▶ Collected data entries
===============
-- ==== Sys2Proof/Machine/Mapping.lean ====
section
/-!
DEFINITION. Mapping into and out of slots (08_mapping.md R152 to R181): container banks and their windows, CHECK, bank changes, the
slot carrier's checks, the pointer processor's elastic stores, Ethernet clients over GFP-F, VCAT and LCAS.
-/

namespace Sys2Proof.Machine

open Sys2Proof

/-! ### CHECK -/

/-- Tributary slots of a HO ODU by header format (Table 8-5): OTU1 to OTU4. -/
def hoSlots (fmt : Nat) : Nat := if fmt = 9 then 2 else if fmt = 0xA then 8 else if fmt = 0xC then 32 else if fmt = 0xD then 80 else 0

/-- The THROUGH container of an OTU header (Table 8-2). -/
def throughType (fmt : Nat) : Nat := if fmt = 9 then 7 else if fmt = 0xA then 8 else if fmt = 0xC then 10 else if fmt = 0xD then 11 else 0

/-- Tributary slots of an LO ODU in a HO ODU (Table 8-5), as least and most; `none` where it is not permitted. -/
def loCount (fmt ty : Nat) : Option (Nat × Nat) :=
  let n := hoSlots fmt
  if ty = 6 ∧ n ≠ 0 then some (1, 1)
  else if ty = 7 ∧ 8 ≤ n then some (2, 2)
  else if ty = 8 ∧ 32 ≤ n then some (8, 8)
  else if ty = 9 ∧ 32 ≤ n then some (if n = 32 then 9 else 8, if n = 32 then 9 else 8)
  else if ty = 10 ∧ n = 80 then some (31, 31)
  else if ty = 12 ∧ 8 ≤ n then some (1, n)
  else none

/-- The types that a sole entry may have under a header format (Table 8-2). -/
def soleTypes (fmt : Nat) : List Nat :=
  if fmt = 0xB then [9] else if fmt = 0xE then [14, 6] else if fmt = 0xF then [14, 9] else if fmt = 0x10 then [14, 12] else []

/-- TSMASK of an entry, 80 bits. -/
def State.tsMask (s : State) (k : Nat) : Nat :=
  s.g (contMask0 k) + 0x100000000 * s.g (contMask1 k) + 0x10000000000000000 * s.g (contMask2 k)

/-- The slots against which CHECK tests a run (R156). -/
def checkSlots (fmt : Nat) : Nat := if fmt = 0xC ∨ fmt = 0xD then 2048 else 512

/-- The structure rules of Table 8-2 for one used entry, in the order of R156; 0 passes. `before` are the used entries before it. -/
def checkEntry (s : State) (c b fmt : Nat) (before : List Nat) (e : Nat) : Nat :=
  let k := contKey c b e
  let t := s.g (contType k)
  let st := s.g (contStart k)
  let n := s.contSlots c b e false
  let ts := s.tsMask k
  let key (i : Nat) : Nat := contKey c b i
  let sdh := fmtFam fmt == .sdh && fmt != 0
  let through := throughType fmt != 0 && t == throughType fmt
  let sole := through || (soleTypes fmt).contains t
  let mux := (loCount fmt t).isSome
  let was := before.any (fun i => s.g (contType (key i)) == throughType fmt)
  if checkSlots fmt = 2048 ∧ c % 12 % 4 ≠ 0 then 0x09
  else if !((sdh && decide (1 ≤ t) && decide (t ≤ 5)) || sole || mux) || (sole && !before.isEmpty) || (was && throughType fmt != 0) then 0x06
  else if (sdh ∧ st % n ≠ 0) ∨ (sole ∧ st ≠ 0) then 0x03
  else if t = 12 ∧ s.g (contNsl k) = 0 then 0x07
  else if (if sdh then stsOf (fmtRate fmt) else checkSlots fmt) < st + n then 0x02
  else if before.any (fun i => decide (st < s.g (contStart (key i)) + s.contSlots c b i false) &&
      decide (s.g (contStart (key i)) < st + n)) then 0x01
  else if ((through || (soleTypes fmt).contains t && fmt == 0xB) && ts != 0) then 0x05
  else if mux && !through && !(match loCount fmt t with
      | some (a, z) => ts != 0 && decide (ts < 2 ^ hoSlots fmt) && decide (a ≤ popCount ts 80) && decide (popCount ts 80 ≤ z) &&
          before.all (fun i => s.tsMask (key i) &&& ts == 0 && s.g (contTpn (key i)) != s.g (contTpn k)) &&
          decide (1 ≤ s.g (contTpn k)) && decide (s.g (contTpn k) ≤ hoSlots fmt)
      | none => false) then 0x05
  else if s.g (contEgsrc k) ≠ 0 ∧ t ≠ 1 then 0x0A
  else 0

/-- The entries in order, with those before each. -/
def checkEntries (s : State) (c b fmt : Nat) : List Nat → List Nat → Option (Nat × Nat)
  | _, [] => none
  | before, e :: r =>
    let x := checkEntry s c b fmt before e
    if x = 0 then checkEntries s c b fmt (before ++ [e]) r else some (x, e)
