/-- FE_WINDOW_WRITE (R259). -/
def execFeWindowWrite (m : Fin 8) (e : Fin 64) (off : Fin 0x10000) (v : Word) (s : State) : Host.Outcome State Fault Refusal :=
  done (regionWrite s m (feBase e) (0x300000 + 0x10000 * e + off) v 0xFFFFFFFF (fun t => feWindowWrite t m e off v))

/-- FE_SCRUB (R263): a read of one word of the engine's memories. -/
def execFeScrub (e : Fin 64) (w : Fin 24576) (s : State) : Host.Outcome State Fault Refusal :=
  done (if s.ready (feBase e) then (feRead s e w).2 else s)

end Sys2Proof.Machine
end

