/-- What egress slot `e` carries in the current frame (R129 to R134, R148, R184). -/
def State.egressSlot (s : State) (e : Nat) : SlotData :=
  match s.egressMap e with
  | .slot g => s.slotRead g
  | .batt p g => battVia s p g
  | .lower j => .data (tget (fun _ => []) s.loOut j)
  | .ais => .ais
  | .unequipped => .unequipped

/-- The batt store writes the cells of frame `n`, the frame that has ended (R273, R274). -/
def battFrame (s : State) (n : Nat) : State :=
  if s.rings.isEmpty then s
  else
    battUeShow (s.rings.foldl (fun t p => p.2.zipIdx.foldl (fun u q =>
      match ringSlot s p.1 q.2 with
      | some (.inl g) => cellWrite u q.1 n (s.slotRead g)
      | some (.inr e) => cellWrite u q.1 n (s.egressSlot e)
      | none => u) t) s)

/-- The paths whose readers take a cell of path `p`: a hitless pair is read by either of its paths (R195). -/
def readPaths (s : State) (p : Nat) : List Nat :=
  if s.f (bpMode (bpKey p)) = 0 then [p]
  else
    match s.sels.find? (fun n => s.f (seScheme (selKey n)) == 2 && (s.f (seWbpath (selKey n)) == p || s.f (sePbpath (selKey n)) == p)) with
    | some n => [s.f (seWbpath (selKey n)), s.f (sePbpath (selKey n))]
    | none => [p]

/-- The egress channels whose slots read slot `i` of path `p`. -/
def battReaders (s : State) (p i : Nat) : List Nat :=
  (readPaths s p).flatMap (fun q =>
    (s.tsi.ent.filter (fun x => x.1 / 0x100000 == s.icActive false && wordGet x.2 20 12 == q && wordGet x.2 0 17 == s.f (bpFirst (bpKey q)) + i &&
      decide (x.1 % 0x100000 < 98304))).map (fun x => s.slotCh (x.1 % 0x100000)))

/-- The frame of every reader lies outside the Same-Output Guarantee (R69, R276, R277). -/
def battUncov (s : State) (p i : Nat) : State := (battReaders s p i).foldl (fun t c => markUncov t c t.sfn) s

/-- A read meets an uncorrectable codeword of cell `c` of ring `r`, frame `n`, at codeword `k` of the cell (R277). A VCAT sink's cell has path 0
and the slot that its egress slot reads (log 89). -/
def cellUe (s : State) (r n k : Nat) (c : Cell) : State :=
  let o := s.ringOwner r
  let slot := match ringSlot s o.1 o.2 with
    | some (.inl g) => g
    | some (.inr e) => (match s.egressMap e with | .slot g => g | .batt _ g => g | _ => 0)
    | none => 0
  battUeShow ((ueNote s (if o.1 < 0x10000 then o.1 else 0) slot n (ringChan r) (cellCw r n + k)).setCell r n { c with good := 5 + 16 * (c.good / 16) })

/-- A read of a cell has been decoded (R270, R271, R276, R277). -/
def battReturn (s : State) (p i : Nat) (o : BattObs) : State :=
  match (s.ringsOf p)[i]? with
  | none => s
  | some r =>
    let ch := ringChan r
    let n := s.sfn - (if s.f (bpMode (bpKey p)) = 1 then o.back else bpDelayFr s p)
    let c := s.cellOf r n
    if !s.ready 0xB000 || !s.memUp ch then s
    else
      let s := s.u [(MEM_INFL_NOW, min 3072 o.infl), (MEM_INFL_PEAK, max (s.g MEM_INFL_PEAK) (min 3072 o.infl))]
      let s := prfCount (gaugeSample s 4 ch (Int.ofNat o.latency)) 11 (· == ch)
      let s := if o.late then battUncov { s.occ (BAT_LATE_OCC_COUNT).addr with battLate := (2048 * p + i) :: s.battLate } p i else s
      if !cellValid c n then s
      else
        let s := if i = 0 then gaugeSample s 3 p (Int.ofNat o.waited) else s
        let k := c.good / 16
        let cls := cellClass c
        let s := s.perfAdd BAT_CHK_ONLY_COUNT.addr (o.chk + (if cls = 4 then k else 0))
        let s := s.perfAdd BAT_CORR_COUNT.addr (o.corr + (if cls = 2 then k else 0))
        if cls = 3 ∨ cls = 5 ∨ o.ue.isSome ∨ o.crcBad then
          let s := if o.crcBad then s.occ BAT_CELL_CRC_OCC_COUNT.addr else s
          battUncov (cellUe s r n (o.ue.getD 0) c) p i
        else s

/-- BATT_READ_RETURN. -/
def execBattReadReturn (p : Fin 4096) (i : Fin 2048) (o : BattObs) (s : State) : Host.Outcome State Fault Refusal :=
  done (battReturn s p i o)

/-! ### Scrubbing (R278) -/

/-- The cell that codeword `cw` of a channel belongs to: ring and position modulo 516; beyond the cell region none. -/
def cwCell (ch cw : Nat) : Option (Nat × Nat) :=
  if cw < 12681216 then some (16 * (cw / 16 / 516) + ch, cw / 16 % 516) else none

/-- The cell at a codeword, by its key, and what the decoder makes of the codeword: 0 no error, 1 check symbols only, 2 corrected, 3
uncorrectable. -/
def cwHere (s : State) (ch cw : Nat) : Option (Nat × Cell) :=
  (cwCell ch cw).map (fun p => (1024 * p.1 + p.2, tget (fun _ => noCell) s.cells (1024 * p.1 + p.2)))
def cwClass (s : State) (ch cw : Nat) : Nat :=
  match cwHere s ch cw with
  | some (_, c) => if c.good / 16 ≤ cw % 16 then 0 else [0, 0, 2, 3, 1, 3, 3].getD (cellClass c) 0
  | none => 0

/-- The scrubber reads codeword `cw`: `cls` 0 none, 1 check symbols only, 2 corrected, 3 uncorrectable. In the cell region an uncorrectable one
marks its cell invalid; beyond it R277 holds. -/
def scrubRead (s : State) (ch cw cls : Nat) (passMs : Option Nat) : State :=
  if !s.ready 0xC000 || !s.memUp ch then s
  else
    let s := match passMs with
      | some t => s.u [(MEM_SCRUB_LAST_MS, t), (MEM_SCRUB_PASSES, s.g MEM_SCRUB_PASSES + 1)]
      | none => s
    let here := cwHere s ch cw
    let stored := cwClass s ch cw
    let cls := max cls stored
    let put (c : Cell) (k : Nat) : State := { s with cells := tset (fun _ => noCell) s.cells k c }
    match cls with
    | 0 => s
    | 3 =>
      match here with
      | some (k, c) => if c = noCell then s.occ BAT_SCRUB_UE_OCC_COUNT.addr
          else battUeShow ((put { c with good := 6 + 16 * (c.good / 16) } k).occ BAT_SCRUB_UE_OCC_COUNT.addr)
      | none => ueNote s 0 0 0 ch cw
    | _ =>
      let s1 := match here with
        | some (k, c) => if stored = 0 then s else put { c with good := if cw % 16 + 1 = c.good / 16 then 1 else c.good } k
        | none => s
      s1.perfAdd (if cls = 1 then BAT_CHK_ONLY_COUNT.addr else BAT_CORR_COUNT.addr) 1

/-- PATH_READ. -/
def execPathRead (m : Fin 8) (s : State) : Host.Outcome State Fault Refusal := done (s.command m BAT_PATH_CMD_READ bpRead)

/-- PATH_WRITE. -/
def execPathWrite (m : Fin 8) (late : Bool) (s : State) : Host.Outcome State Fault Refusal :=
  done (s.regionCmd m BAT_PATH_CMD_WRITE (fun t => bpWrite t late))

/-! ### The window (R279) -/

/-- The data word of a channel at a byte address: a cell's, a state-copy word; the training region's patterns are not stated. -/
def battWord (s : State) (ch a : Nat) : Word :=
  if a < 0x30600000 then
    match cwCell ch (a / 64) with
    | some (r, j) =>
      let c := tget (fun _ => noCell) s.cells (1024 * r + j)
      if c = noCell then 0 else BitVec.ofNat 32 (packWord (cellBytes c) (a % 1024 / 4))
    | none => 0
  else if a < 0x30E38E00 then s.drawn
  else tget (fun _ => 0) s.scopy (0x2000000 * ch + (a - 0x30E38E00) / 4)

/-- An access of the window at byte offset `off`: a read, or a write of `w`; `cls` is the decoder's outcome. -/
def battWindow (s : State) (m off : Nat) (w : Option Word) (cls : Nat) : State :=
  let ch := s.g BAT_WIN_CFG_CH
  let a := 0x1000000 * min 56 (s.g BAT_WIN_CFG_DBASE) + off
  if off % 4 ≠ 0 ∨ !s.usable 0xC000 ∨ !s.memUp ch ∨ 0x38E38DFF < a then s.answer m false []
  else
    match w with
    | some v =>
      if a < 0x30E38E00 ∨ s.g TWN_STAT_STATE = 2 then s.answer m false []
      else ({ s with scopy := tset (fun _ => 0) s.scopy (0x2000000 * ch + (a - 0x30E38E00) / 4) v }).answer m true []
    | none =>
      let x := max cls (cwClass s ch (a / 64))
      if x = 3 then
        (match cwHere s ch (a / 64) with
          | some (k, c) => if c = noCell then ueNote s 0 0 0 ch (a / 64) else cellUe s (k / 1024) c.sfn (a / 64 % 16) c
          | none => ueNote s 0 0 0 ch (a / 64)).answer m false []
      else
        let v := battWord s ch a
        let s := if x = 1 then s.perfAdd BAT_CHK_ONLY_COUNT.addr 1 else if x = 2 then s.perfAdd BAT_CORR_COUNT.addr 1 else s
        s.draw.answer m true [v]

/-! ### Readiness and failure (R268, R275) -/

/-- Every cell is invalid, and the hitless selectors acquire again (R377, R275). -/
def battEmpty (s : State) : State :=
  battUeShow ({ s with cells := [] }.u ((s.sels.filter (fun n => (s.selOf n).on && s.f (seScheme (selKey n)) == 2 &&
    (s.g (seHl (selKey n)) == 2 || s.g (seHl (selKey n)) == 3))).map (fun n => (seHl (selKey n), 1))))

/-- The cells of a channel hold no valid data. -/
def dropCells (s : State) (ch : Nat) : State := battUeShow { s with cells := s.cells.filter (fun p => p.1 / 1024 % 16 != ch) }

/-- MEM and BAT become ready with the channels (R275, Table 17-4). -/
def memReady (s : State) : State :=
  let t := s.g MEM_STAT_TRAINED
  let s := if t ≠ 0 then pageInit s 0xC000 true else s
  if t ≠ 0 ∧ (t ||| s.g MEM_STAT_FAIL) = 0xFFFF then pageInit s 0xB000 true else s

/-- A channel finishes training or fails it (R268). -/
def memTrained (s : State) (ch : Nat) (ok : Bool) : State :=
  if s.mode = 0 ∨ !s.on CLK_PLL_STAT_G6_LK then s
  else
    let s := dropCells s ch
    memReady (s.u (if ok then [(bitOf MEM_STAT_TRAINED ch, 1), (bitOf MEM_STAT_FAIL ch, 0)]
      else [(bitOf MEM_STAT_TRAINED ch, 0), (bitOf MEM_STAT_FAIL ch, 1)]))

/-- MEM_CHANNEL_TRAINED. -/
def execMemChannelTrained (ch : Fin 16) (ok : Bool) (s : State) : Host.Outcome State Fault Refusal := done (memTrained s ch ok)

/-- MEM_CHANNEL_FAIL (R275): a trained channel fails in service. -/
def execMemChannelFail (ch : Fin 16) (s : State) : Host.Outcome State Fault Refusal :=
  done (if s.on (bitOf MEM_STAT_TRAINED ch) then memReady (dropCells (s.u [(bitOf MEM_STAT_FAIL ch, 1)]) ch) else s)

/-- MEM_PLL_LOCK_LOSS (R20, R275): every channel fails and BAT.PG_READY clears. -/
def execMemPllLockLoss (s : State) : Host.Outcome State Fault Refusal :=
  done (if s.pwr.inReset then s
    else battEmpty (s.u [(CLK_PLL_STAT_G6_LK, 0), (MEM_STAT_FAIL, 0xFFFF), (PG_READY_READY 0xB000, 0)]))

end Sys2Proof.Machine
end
===============
Produce only the lines from the line containing "done (regionWrite s" through the line containing "g => s.slotRead g", inclusive of both, exactly as they stand in the entries above.

  done (regionWrite s m (feBase e) (0x300000 + 0x10000 * e + off) v 0xFFFFFFFF (fun t => feWindowWrite t m e off v))

/-- FE_SCRUB (R263): a read of one word of the engine's memories. -/
def execFeScrub (e : Fin 64) (w : Fin 24576) (s : State) : Host.Outcome State Fault Refusal :=
  done (if s.ready (feBase e) then (feRead s e w).2 else s)

end Sys2Proof.Machine
end

/-- What egress slot `e` carries in the current frame (R129 to R134, R148, R184). -/
def State.egressSlot (s : State) (e : Nat) : SlotData :=
  match s.egressMap e with
  | .slot g => s.slotRead g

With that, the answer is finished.